Soviet military early warning satellite

Kosmos 1247 (Космос 1247 meaning Cosmos 1247) was a Soviet US-K missile early warning satellite which was launched in 1981 as part of the Soviet military's Oko programme. The satellite was designed to identify missile launches using optical telescopes and infrared sensors.

Kosmos 1247 was launched from Site 16/2 at Plesetsk Cosmodrome in the Russian SSR. A Molniya-M carrier rocket with a 2BL upper stage was used to perform the launch, which took place at 10:00 UTC on 19 February 1981. The launch successfully placed the satellite into a molniya orbit. It subsequently received its Kosmos designation, and the international designator 1981-016A. The United States Space Command assigned it the Satellite Catalog Number 12303.

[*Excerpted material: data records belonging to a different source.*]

-- ==== Sys2Proof/Laws/KeepsJobs.lean ====
section
/-! SUPPORT. What each operation keeps (see `State.Keeps`): streams, jobs and channel orders. -/

set_option maxRecDepth 4000

namespace Sys2Proof.Machine

theorem State.takeBytes_keepsP {pq : List Instr} {s : State} {a : DWord} {n : Nat} {host : List Byte} (hs : State.Keeps pq s) :
    State.Keeps pq (State.takeBytes s a n host).2.2 := by
  unfold State.takeBytes
  repeat' first
    | with_reducible assumption
    | with_reducible apply State.devRead_keeps
    | (with_reducible refine State.poolEarmark_keepsE (by with_reducible assumption) ?_)
    | (rename_i e; with_reducible refine Keeps.ofTrip (pq := pq) e ?_ (fun _ => ?_) <;> clear e)
    | intro _
    | split
theorem State.takeBytes_keepsE {pq : List Instr} {s : State} {a : DWord} {n : Nat} {host : List Byte} {tv3 v1 v2} (e : State.takeBytes s a n host = (v1, (v2, tv3))) (hs : State.Keeps pq s) :
    State.Keeps pq tv3 := by
  have h := State.takeBytes_keepsP (s := s) (a := a) (n := n) (host := host) hs 
  rw [e] at h; exact h

theorem State.opened_keeps {pq : List Instr} {s : State} {n h : Nat} (hs : State.Keeps pq s) :
    State.Keeps pq (State.opened s n h) := by
  unfold State.opened
  repeat' first
    | with_reducible assumption
    | with_reducible apply State.finish_keeps
    | (with_reducible refine State.poolEarmark_keepsE (by with_reducible assumption) ?_)
    | (rename_i e; with_reducible refine Keeps.ofTrip (pq := pq) e ?_ (fun _ => ?_) <;> clear e)

theorem State.poolEarmark_keepsE {pq : List Instr} {s t : State} {o n p : Nat} {q : Option Nat}
    (e : q.bind (fun p => (s.earmark p o n).map (fun t => (p, t))) = some (p, t)) (hs : State.Keeps pq s) :
    State.Keeps pq t := by
  cases q with
  | none => cases e
  | some k =>
    simp only [Option.bind_some] at e
    cases h : s.earmark k o n with
    | none => rw [h] at e; cases e
    | some x => rw [h] at e; cases e; exact State.earmark_keepsE h hs

theorem Keeps.ofTrip {α β : Type} {pq : List Instr} {x : α × β × State} {a : α} {b : β} {t : State} {G : Prop} (e : x = (a, b, t))
    (h : State.Keeps pq x.2.2) (k : State.Keeps pq t → G) : G := k (by rw [e] at h; exact h)

theorem State.openDec_keeps {pq : List Instr} {s : State} {n pick : Nat} {x : Slot} (hs : State.Keeps pq s) :
    State.Keeps pq (State.openDec s n pick x) := by
  unfold State.openDec
  repeat' first
    | with_reducible assumption
    | (rename_i e; with_reducible refine Keeps.ofSnd (pq := pq) e ?_ (fun _ => ?_) <;> clear e)
    | (rename_i e; with_reducible refine Keeps.ofFst (pq := pq) e ?_ (fun _ => ?_) <;> clear e)
    | (extract_lets -underBinder +onlyGivenNames -merge x; with_reducible refine Keeps.cut (pq := pq) x ?_ (fun _ => ?_); rotate_left; clear_value x; rotate_left; subst x)
    | (extract_lets -underBinder +onlyGivenNames -merge x; subst x)
    | with_reducible apply State.opened_keeps
    | with_reducible apply State.deny_keeps
    | with_reducible apply State.setDec_keeps
    | (with_reducible refine State.poolEarmark_keepsE (by with_reducible assumption) ?_)
    | intro _
    | split
    | simp only [Keeps.upd]

theorem State.earmarkAll_keepsE {pq : List Instr} {s : State} {o k : Nat} {a0 : List (Option Nat)} {t : State}
    (e : State.earmarkAll s o k a0 = some t) (hs : State.Keeps pq s) : State.Keeps pq t := by
  induction a0 generalizing s with
  | nil => unfold State.earmarkAll at e; cases e; exact hs
  | cons x l ih =>
    unfold State.earmarkAll at e
    split at e
    · cases e; exact hs
    · cases e
    · rename_i h; injection h with h1 h2; subst h1 h2
      split at e
      · rename_i h3; exact ih e (State.earmark_keepsE h3 hs)
      · cases e

theorem State.openEnc_keeps {pq : List Instr} {s : State} {n pick : Nat} {params : List Byte} {x : Slot} (hs : State.Keeps pq s) :
    State.Keeps pq (State.openEnc s n pick params x) := by
  unfold State.openEnc
  repeat' first
    | with_reducible assumption
    | (rename_i e; with_reducible refine Keeps.ofSnd (pq := pq) e ?_ (fun _ => ?_) <;> clear e)
    | (rename_i e; with_reducible refine Keeps.ofFst (pq := pq) e ?_ (fun _ => ?_) <;> clear e)
    | (extract_lets -underBinder +onlyGivenNames -merge x; with_reducible refine Keeps.cut (pq := pq) x ?_ (fun _ => ?_); rotate_left; clear_value x; rotate_left; subst x)
    | (extract_lets -underBinder +onlyGivenNames -merge x; subst x)
    | with_reducible apply State.opened_keeps
    | with_reducible apply State.deny_keeps
    | with_reducible apply State.setEnc_keeps
    | with_reducible apply State.earmarkAll_keepsP
    | (with_reducible refine State.earmarkAll_keepsE (by with_reducible assumption) ?_)
    | with_reducible apply State.takeBytes_keepsP
    | (with_reducible refine State.takeBytes_keepsE (by with_reducible assumption) ?_)
    | (with_reducible refine State.poolEarmark_keepsE (by with_reducible assumption) ?_)
    | (rename_i e; with_reducible refine Keeps.ofTrip (pq := pq) e ?_ (fun _ => ?_) <;> clear e)
    | intro _
    | split
    | simp only [Keeps.upd]

theorem State.openOut_keeps {pq : List Instr} {s : State} {n pick : Nat} {x : Slot} (hs : State.Keeps pq s) :
    State.Keeps pq (State.openOut s n pick x) := by
  unfold State.openOut
  repeat' first
    | with_reducible assumption
    | (rename_i e; with_reducible refine Keeps.ofSnd (pq := pq) e ?_ (fun _ => ?_) <;> clear e)
    | (rename_i e; with_reducible refine Keeps.ofFst (pq := pq) e ?_ (fun _ => ?_) <;> clear e)
    | (extract_lets -underBinder +onlyGivenNames -merge x; with_reducible refine Keeps.cut (pq := pq) x ?_ (fun _ => ?_); rotate_left; clear_value x; rotate_left; subst x)
    | (extract_lets -underBinder +onlyGivenNames -merge x; subst x)
    | with_reducible apply State.opened_keeps
    | with_reducible apply State.deny_keeps
    | with_reducible apply State.settleNight_keeps
    | with_reducible apply State.updCounts_keeps
    | with_reducible apply State.setOut_keeps
    | with_reducible apply State.earmark_keepsP
    | (with_reducible refine State.earmark_keepsE (by with_reducible assumption) ?_)
    | with_reducible apply State.drawFree_keepsP
    | (with_reducible refine State.drawFree_keepsE (by with_reducible assumption) ?_)
    | (with_reducible refine State.poolEarmark_keepsE (by with_reducible assumption) ?_)
    | (rename_i e; with_reducible refine Keeps.ofTrip (pq := pq) e ?_ (fun _ => ?_) <;> clear e)
    | intro _
    | split
    | simp only [Keeps.upd]

theorem State.openSendQ_keeps {pq : List Instr} {s : State} {n pick : Nat} {x : Slot} (hs : State.Keeps pq s) :
    State.Keeps pq (State.openSendQ s n pick x) := by
  unfold State.openSendQ
  repeat' first
    | with_reducible assumption
    | (rename_i e; with_reducible refine Keeps.ofSnd (pq := pq) e ?_ (fun _ => ?_) <;> clear e)
    | (rename_i e; with_reducible refine Keeps.ofFst (pq := pq) e ?_ (fun _ => ?_) <;> clear e)
    | (extract_lets -underBinder +onlyGivenNames -merge x; with_reducible refine Keeps.cut (pq := pq) x ?_ (fun _ => ?_); rotate_left; clear_value x; rotate_left; subst x)
    | (extract_lets -underBinder +onlyGivenNames -merge x; subst x)
    | with_reducible apply State.opened_keeps
    | with_reducible apply State.deny_keeps
    | with_reducible apply State.setSendQ_keeps
    | intro _
    | split
    | simp only [Keeps.upd]

theorem State.openEntry_keeps {pq : List Instr} {s : State} {n pick : Nat} {params : List Byte} (hs : State.Keeps pq s) :
    State.Keeps pq (State.openEntry s n pick params) := by
  unfold State.openEntry
  repeat' first
    | with_reducible assumption
    | with_reducible apply State.openSendQ_keeps
    | with_reducible apply State.openOut_keeps
    | with_reducible apply State.openEnc_keeps
    | with_reducible apply State.openDec_keeps
    | (with_reducible refine State.poolEarmark_keepsE (by with_reducible assumption) ?_)
    | (rename_i e; with_reducible refine Keeps.ofTrip (pq := pq) e ?_ (fun _ => ?_) <;> clear e)
    | split
    | simp only [Keeps.upd]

Kosmos 1247 was a US-K satellite like Kosmos 862 that NASA believes deliberately self-destructed in orbit. It was observed to have
completed the first burn in a 2-phase maneuver sequence on 20 October 1981, followed by debris generation. All but one of the resultant debris pieces are still in orbit.

==See also==

- 1981 in spaceflight
- List of Kosmos satellites (1251–1500)
- List of Oko satellites
- List of R-7 launches (1980-1984)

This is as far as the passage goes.